Members of the Family A GPCRs share a set of conserved amino acids that are thought to be important in signal transduction[26,27]. Specific residues in the highly conserved FxxCWxP motif in TM6, and the NPxxY motif in TM7 undergo structural rearrangements during activation of the β2-adrenergic receptor (β2AR) (Fig. 3b, d). However, based on a phylogenetic analysis of amino acid sequences[28], PAR1 is a more distant relative of the family A GPCRs that have been crystallized thus far.
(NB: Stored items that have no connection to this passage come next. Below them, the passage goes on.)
/-- Zeroize, its sweeps, the patrol scrub and row repair. A zeroize of the swath outside SENTRY makes every byte of the
swath read 0 at once, discards and counts each enabled strip's pending frames, leaves resident no block but one in progress,
whose frames so far count as zeroized (that it stays readable is the model's reading, log 76), moves W to SC, or for a wake
at the same edge to that wake's window from SC on, and begins the sweep shown in
ZBUSY; in SENTRY it is complete at its edge and ZDONE sets with source 54. A zeroize of the short swath does the same with
the short memory and leaves the swath alone. Outside start-up and transitions a sweep's end clears its bit, and with no other sweep running ZDONE sets and
source 54 rises; no sweep ends without HSCK. The scrub adds its corrections to SWA_SBE; a row with an uncorrectable word or four corrections is
flagged, an uncorrectable word shows its address with DBE and source 52, and SAFE_DBE where it is the safety strip's; the
scrub stops with its domain. That words are struck with a scrub's command is the model's choice (log 77). A flagged row is remapped with AUTOREP: one spare more is in use and
source 53 rises, EXHAUST sets with the last spare, and with none left the row stays flagged; an unflagged row, one without
AUTOREP and one in OFF or SENTRY are left alone. Rests on spec/09_swath_and_mitten.md, spec/21_service_and_repair.md. -/
def Obligations.ZeroizeAndRepair : Prop := ∀ s : State,
  (s.pstate = SENTRY → Gives .zswath s (fun t => OnlyRegs s t ∧ t.flag F.SWA_ST_ZDONE = true ∧ EdgeTaken s t 54 ∧
    RegsKept s t (A.SWA_ST :: sourceRegs 54))) ∧
  (s.pstate ≠ SENTRY → s.swa.strip.length = 8 → Gives .zswath s (fun t => (∀ a, memGet t.swa.mem a = 0) ∧ t.swa.bad = [] ∧ t.swa.soft = [] ∧ t.swa.zsw = true ∧
    t.swa.short = s.swa.short ∧ t.get F.SWA_ST_ZBUSY = 1 + 2 * b2n s.swa.zss ∧
    (sameEdge s s.swa.openAt = none ∨ mittenOpen s = false → t.pair A.SWA_WSTART_LO = swathSC s) ∧
    (∀ m, sameEdge s s.swa.openAt = some m → mittenOpen s = true →
      t.pair A.SWA_WSTART_LO = Nat.max (m - prerollFrames s) (swathSC s) % 2 ^ 64) ∧
    swathSC t = swathSC s ∧ (∀ k : Fin 8, stripOn s k = true → t.get (F.SWA_STs_PEND_FRAMES k) = 0 ∧
      t.pair (A.SWA_STs_DISC_LO k) = (s.pair (A.SWA_STs_DISC_LO k) + stripPend s k) % 2 ^ 64 ∧ (t.strip k).owed = [] ∧
      (∀ e ∈ (t.strip k).tags, ∃ b, (s.strip k).cur = some b ∧ e = (b.idx, b.stamp)) ∧
      (∀ b, (s.strip k).cur = some b → b.frames ≠ 0 →
        (t.strip k).cur = some { b with zero := true, validFrom := b.frames, uns := 0, disc := 0, sat := 0, unsEnd := 0 })))) ∧
  (s.pstate ≠ SENTRY ∨ s.flag F.SWA_MITTEN_SS_OPEN = false ∨ sameEdge s s.swa.openAt = none →
    Gives .zshort s (fun t => (∀ a, memGet t.swa.short a = 0) ∧ t.swa.badShort = [] ∧ t.swa.softShort = [] ∧ t.swa.zss = true ∧ t.swa.mem = s.swa.mem ∧
    t.pair A.SWA_SSWSTART_LO = shortSSC s ∧ t.get F.SWA_ST_ZBUSY = b2n s.swa.zsw + 2 ∧
    t.pair A.SWA_SSDISC_LO = (s.pair A.SWA_SSDISC_LO + shortHeld s) % 2 ^ 64 ∧
    RegsKept s t (A.SWA_ST :: pairRegs A.SWA_SSDISC_LO ++ pairRegs A.SWA_SSWSTART_LO))) ∧
  (∀ m : Nat, s.pstate = SENTRY → s.flag F.SWA_MITTEN_SS_OPEN = true → sameEdge s s.swa.openAt = some m →
    Gives .zshort s (fun t => (∀ a, memGet t.swa.short a = 0) ∧ t.swa.mem = s.swa.mem ∧ t.swa.zss = true ∧
      t.pair A.SWA_SSWSTART_LO = Nat.max (m - 16 * s.get F.SWA_PRE_PRE) (shortSSC s) % 2 ^ 64)) ∧
  (∀ short : Bool, s.clk.present = true → s.pwr.start = none → s.pwr.trans = none →
    (if short then s.swa.zss else s.swa.zsw) = true → (if short then s.swa.zsw else s.swa.zss) = false →
    Gives (.zeroizeSweepDone short) s (fun t =>
      t = { s with regs := t.regs, swa := { s.swa with zsw := false, zss := false } } ∧ t.get F.SWA_ST_ZBUSY = 0 ∧
        t.flag F.SWA_ST_ZDONE = true ∧ EdgeTaken s t 54 ∧ RegsKept s t (A.SWA_ST :: sourceRegs 54))) ∧
  (∀ short : Bool, s.clk.present = true → s.pwr.start = none → s.pwr.trans = none → s.swa.zsw = true → s.swa.zss = true →
    Gives (.zeroizeSweepDone short) s (fun t => t = { s with regs := t.regs, swa := { s.swa with zsw := short, zss := !short } } ∧
      t.get F.SWA_ST_ZBUSY = (if short then 1 else 2) ∧ t.flag F.SWA_ST_ZDONE = s.flag F.SWA_ST_ZDONE ∧ RegsKept s t [A.SWA_ST])) ∧
  (∀ short : Bool, s.clk.present = false ∨ (if short then s.swa.zss else s.swa.zsw) = false → Gives (.zeroizeSweepDone short) s (fun t => t = s)) ∧
  (∀ (r : Fin 32768) (n : BitVec 8), s.coreRuns = true → s.awake = true →
    (∀ w ∈ s.swa.bad, w / 1024 ≠ r.val) → (n.toNat < 4 ∨ r.val ∈ s.swa.flagged) → Gives (.patrolScrub r n ([], [])) s (fun t =>
      t = { s with regs := t.regs, swa := { s.swa with soft := s.swa.soft.filter (fun w => decide (w / 1024 ≠ r.val)) } } ∧
      t.pair A.SWA_SBE_LO = (s.pair A.SWA_SBE_LO + n.toNat) % 2 ^ 64 ∧ RegsKept s t (pairRegs A.SWA_SBE_LO))) ∧
  (∀ (r : Fin 32768) (n : BitVec 8), s.coreRuns = true → s.awake = true →
    4 ≤ n.toNat → r.val ∉ s.swa.flagged → s.swa.flagged.length < 511 → Gives (.patrolScrub r n ([], [])) s (fun t =>
      t.swa.flagged = s.swa.flagged ++ [r.val] ∧ t.get F.SWA_REP_PEND = s.swa.flagged.length + 1 ∧
      t.pair A.SWA_SBE_LO = (s.pair A.SWA_SBE_LO + n.toNat) % 2 ^ 64 ∧ RegsKept s t (A.SWA_REP :: pairRegs A.SWA_SBE_LO))) ∧
  (∀ (r : Fin 32768) (n : BitVec 8) (i : Fin 128), s.coreRuns = true → s.awake = true →
    r.val ∉ s.swa.flagged → s.swa.flagged.length < 511 → Gives (.patrolScrub r n ([i], [])) s (fun t =>
      t.swa.flagged = s.swa.flagged ++ [r.val] ∧ t.get F.SWA_REP_PEND = s.swa.flagged.length + 1 ∧
      1024 * r.val + 8 * i.val ∈ t.swa.bad ∧ t.flag F.SWA_ECC_DBE = true ∧
      t.flag F.SWA_ECC_SAFE_DBE = (s.flag F.SWA_ECC_SAFE_DBE || safeWord s (1024 * r.val + 8 * i.val)) ∧
      t.get F.SWA_DBEADDR_ADDR = 1024 * r.val + 8 * i.val ∧ t.flag F.SWA_DBEADDR_MEM = false ∧ EdgeTaken s t 52)) ∧
  (∀ (r : Fin 32768) (bad : Bool) (a : Fin 4194304), s.coreRuns = true → s.awake = true →
    Gives (.patrolScrub r 0 ([], [(false, bad, a)])) s (fun t => 8 * a.val ∈ (if bad then t.swa.bad else t.swa.soft))) ∧
  (∀ (r : Fin 32768) (bad : Bool) (a : Fin 4194304), s.coreRuns = true → s.awake = true → 8 * a.val < shortBytes →
    Gives (.patrolScrub r 0 ([], [(true, bad, a)])) s (fun t => 8 * a.val ∈ (if bad then t.swa.badShort else t.swa.softShort))) ∧
  (∀ (r : Fin 32768) (n : BitVec 8) (l : List (Fin 128)) (w : List (Bool × Bool × Fin 4194304)), s.coreRuns = false ∨ s.awake = false →
    Gives (.patrolScrub r n (l, w)) s (fun t => t = s)) ∧
  (∀ r : Nat, s.awake = true → s.flag F.SWA_CFG_AUTOREP = true → r ∈ s.swa.flagged →
    (s.get F.SWA_REP_USED < 256 → Gives (.rowRepair r) s (fun t => r ∉ t.swa.flagged ∧ t.swa.repaired = s.swa.repaired ++ [r] ∧
      t.get F.SWA_REP_USED = s.get F.SWA_REP_USED + 1 ∧ t.nvm.rows = s.nvm.rows ++ [r] ∧ t.swa.mem = s.swa.mem ∧
      t.flag F.SWA_REP_EXHAUST = (s.flag F.SWA_REP_EXHAUST || decide (s.get F.SWA_REP_USED = 255)) ∧
      t.flag (F.INT_SRCs_PEND 53) = true)) ∧
    (256 ≤ s.get F.SWA_REP_USED → Gives (.rowRepair r) s (fun t => t = s))) ∧
  (∀ r : Nat, r ∉ s.swa.flagged ∨ s.flag F.SWA_CFG_AUTOREP = false ∨ s.awake = false → Gives (.rowRepair r) s (fun t => t = s))
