@[simp] theorem wakesDeliver_pending (s : State) : (wakesDeliver s).pending = s.pending := by simp [wakesDeliver]

@[simp] theorem segmentTake_pending (s : State) (e : EnrolSt) (a b : Nat) : (segmentTake s e a b).pending = s.pending := by
  simp [segmentTake]

@[simp] theorem segmentCut_pending (s : State) : (segmentCut s).pending = s.pending := by
  unfold segmentCut; (repeat' split) <;> simp

@[simp] theorem enrolHear_pending (s : State) (u : Nat) (onset above ended : Bool) : (enrolHear s u onset above ended).pending = s.pending := by
  unfold enrolHear; (repeat' split) <;> simp

@[simp] theorem softDrop_pending (s : State) (c m a n : Nat) : (softDrop s c m a n).pending = s.pending := by
  simp [softDrop]

@[simp] theorem softMeet_pending (s : State) (c m a n : Nat) : (softMeet s c m a n).pending = s.pending := by
  simp [softMeet]

@[simp] theorem drainEntry_pending (s : State) (c : Nat) (e : Nat × List Nat) : (drainEntry s c e).pending = s.pending := by
  simp [drainEntry]

@[simp] theorem drainN_pending (s : State) (c n : Nat) : (drainN s c n).pending = s.pending := by simp [drainN]

@[simp] theorem drainAll_pending (s : State) (c : Nat) : (drainAll s c).pending = s.pending := by simp [drainAll]

@[simp] theorem regsFree_pending (s : State) (c : Nat) : (regsFree s c).pending = s.pending := by
  unfold regsFree
  rw [State.setCore_pending, State.fresh_pending]
  refine (foldl_snd_pending _ _ _ (by intros; rfl)).trans ?_
  refine (foldl_snd_pending _ _ _ (by intros; rfl)).trans ?_
  exact foldl_snd_pending _ _ _ (by intros; rfl)

@[simp] theorem abandon_pending (s : State) (c : Nat) : (abandon s c).pending = s.pending := by simp [abandon]

@[simp] theorem coreHalt_pending (s : State) (c : Nat) : (coreHalt s c).pending = s.pending := by simp [coreHalt]

@[simp] theorem boundary_pending (s : State) (c : Nat) : (boundary s c).pending = s.pending := by simp [boundary]

@[simp] theorem faultEnter_pending (s : State) (c code : Nat) : (faultEnter s c code).pending = s.pending := by
  simp [faultEnter]

@[simp] theorem exception_pending (s : State) (c : Nat) (x : Cause) : (exception s c x).pending = s.pending := by
  simp [exception]

@[simp] theorem exReturn_pending (s : State) (c : Nat) : (exReturn s c).pending = s.pending := by
  unfold exReturn; dsimp only; (repeat' split) <;> simp_all

@[simp] theorem bundleDone_pending (s : State) (c : Nat) (modeWrite : Bool) : (bundleDone s c modeWrite).pending = s.pending := by
  unfold bundleDone; dsimp only; (repeat' split) <;> simp_all

@[simp] theorem progMeet_pending (s : State) (c a n : Nat) : (progMeet s c a n).pending = s.pending := by simp [progMeet]

theorem wordIn_pending (s : State) (c : Nat) (e : Bool) (i : Act) (f : State → Bundle → State)
    (h : ∀ t b, t.pending = s.pending → (f t b).pending = s.pending) : (wordIn s c e i f).pending = s.pending := by
  unfold wordIn
  split
  · extract_lets k b t
    split
    · exact exception_pending _ _ _
    · exact h _ _ (progMeet_pending _ _ _ _)
  · rfl

@[simp] theorem issue_pending (s : State) (c : Nat) (e : Bool) (i : Act) : (issue s c e i).pending = s.pending := by
  unfold issue
  refine wordIn_pending _ _ _ _ _ ?_
  intro t b ht
  extract_lets k u
  have hu : u.pending = s.pending := ht
  split
  · split
    · rw [exception_pending, hu]
    · rw [bundleDone_pending, hu]
  · exact hu

theorem issueX_pending (s : State) (c : Nat) (e ok : Bool) (w : List Nat) (f : State → State)
    (h : ∀ s, (f s).pending = s.pending) : (issueX s c e ok w f).pending = s.pending := by
  unfold issueX
  refine wordIn_pending _ _ _ _ _ ?_
  intro t b ht
  extract_lets k u
  have hu : u.pending = s.pending := ht
  split
  · split
    · rw [exception_pending, hu]
    · rw [h, hu]
  · exact hu

@[simp] theorem regsPut_pending (s : State) (c : Nat) (f : CoreRegs → CoreRegs) : (regsPut s c f).pending = s.pending := by
  simp [regsPut]

@[simp] theorem State.setSector_pending (s : State) (x : Sector) : (State.setSector s x).pending = s.pending := by
  simp [State.setSector]

@[simp] theorem nvmShow_pending (s : State) : (nvmShow s).pending = s.pending := by simp [nvmShow]

@[simp] theorem programmed_pending (s : State) (n : Nat) : (programmed s n).pending = s.pending := by simp [programmed]

@[simp] theorem anchorWrite_pending (s : State) : (anchorWrite s).pending = s.pending := by simp [anchorWrite]

@[simp] theorem sectorRetire_pending (s : State) (n : Nat) : (sectorRetire s n).pending = s.pending := by simp [sectorRetire]

@[simp] theorem sectorErase_pending (s : State) (n : Nat) : (sectorErase s n).pending = s.pending := by simp [sectorErase]

theorem fragPut_pending {s t : State} {f : Frag} (h : fragPut s f = some t) : t.pending = s.pending := by
  unfold fragPut at h
  dsimp only at h
  split at h
  · cases h; simp
  · split at h <;> cases h; simp

theorem fragsPut_pending (l : List Frag) {s t : State} (h : fragsPut l s = some t) : t.pending = s.pending := by
  induction l generalizing s with
  | nil => cases h; rfl
  | cons f r ih =>
    unfold fragsPut at h
    split at h
    · rename_i hf; exact (ih h).trans (fragPut_pending hf)
    · cases h

@[simp] theorem recPut_pending (s : State) (typ id : Nat) (bs : List Nat) : (recPut s typ id bs).1.pending = s.pending := by
  unfold recPut
  split
  · dsimp only
    split
    · rename_i h; simp [fragsPut_pending _ h]
    · simp
  · simp

theorem moveLive_pending {s t : State} {n : Nat} (h : moveLive s n = some t) : t.pending = s.pending := by
  unfold moveLive at h
  split at h
  · rename_i hp
    have := fragsPut_pending _ hp
    cases h
    simpa using this
  · cases h

@[simp] theorem bootName_pending (s : State) (kind slot : Nat) : (bootName s kind slot).1.pending = s.pending := by
  simp [bootName]

@[simp] theorem sectionLoad_pending (s : State) (half : Nat) (e : Nat × Nat × Nat × List Nat × Nat) : (sectionLoad s half e).pending = s.pending := by
  simp [sectionLoad]

@[simp] theorem furrowLoad_pending (s : State) (img : Image) (slot : Nat) : (furrowLoad s img slot).pending = s.pending := by
  simp [furrowLoad]

@[simp] theorem sentryLoad_pending (s : State) (img : Image) (slot : Nat) : (sentryLoad s img slot).pending = s.pending := by
  simp [sentryLoad]

@[simp] theorem scareLoad_pending (s : State) (img : Image) (slot : Nat) : (scareLoad s img slot).pending = s.pending := by
  unfold scareLoad; dsimp only; (repeat' (first | (simp; done) | split | rw [forEach_pending] | intro))

@[simp] theorem budgetMax_pending (s : State) (c t : Nat) : (budgetMax s c t).pending = s.pending := by simp [budgetMax]

@[simp] theorem patrolBad_pending (s : State) (c m w : Nat) : (patrolBad s c m w).pending = s.pending := by simp [patrolBad]

@[simp] theorem coreRunWrite_pending (s : State) (c : Nat) (b : Bool) : (coreRunWrite s c b).pending = s.pending := by
  simp [coreRunWrite]

@[simp] theorem coreStep_pending (s : State) (c : Nat) : (coreStep s c).pending = s.pending := by simp [coreStep]

@[simp] theorem coreRetired_pending (s : State) (c : Nat) : (coreRetired s c).pending = s.pending := by simp [coreRetired]

@[simp] theorem retireMap_pending (s : State) (c : Nat) : (retireMap s c).pending = s.pending := by simp [retireMap]

@[simp] theorem sentRunWrite_pending (s : State) (b : Bool) : (sentRunWrite s b).pending = s.pending := by
  simp [sentRunWrite]

@[simp] theorem swapStart_pending (s : State) : (swapStart s).pending = s.pending := by simp [swapStart]

@[simp] theorem swapSections_pending (s : State) (img : Image) : (swapSections s img).pending = s.pending := by
  simp [swapSections]

@[simp] theorem eqSet_pending (s : State) (x l : Nat) (v : EqVal) : (eqSet s x l v).pending = s.pending := by simp [eqSet]

@[simp] theorem peerSet_pending (s : State) (x : Nat) (c3 : Nat) : (peerSet s x c3).pending = s.pending := by simp [peerSet]

@[simp] theorem lanesAgree_pending (s : State) (x tx rx : Nat) : (lanesAgree s x tx rx).pending = s.pending := by
  simp [lanesAgree]

@[simp] theorem syncLatCheck_pending (s : State) : (syncLatCheck s).pending = s.pending := by simp [syncLatCheck]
PAR1 belongs to the δ subfamily, which includes the glycoprotein receptors, the purinergic receptors and the olfactory receptors[28]. The tryptophan residue in FxxCW[6.48]xP proposed to act as a toggle switch during activation in some GPCRs[28] is replaced by F[6.48] in all PARs (Fig. 3a). F[6.44], also highly conserved in Family A GPCRs, is F[6.44] in PAR1, but Y[6.44] in PAR2 and A[6.44] in PAR4. When comparing inactive and active states of the β2-adrenergic receptor, changes in packing interactions involving P[5.50], I[3.40] and F[6.44] appear to play a role in structural changes needed to accommodate G protein binding[29-31]. Packing interactions of the corresponding residues P282[5.50], I190[3.40] and F322[6.44] in the PAR1 differ from those in both active and inactive β2AR structures (Fig. 3b). Taken together, these differences suggest that the PAR1 may differ from other Family A GPCRs in the mechanism by which signals propagate from the extracellular peptide-binding interface to the cytoplasmic domains that interact with G proteins and other signaling molecules.
Figure 3

Structure motifs in PAR1 compared with other Family A GPCRs

a, Superimposition of TM5 and TM6 of human PAR1 (in blue) with those of other GPCRs including β2- and β1-adrenergic receptors (AR), A2A adenosine receptor, dopamine D3 receptor, M2 muscarinic receptor, histamine H1 receptor, µ-opioid receptor, S1P1 receptor and CXCR4 (all in orange). F326[6.48] and F322[6.44] in the F[6.44]xxCF[6.48]xP motif in PAR1 are shown as sticks. This motif is FxxCW[6.48]xP in most other Family A GPCRs. F326[6.48] and F322[6.44] are both in different conformations compared to their counterparts in other GPCRs. b, In the β2AR, rearrangements of three residues, P[5.50], I[3.40] and F[6.44], are associated with receptor activation. Black arrows indicate changes of these residues in going from inactive (cyan) to active (yellow) β2AR structures. The counterparts in the inactive state structure of PAR1 (P282[5.50], I190[3.40] and F322[6.44]) are shown in blue. c, DP[7.50]xxY motif in TM7 and sodium binding site in PAR1. Residues D367[7.49], P368[7.50] and Y371[7.53] in DP[7.50]xxY motif are shown as cyan sticks. This motif is normally NPxxY in most other Family A GPCRs. Sodium is shown as a purple sphere and water molecules are shown as red spheres. Polar interactions are shown as black dash lines. An Fo-Fc omit electron density map for the putative sodium ion and water molecules contoured at 4σ is shown as purple mesh. d, Superimposition of the C-terminal part of TM7 in the structure of human PAR1 (blue), in the inactive structures of other GPCRs (all in orange) mentioned in panel a and in the active structure of β2AR (in magenta). The C-terminal part of TM7 in PAR1 adopts a conformation more similar to that observed in the active state of the β2AR.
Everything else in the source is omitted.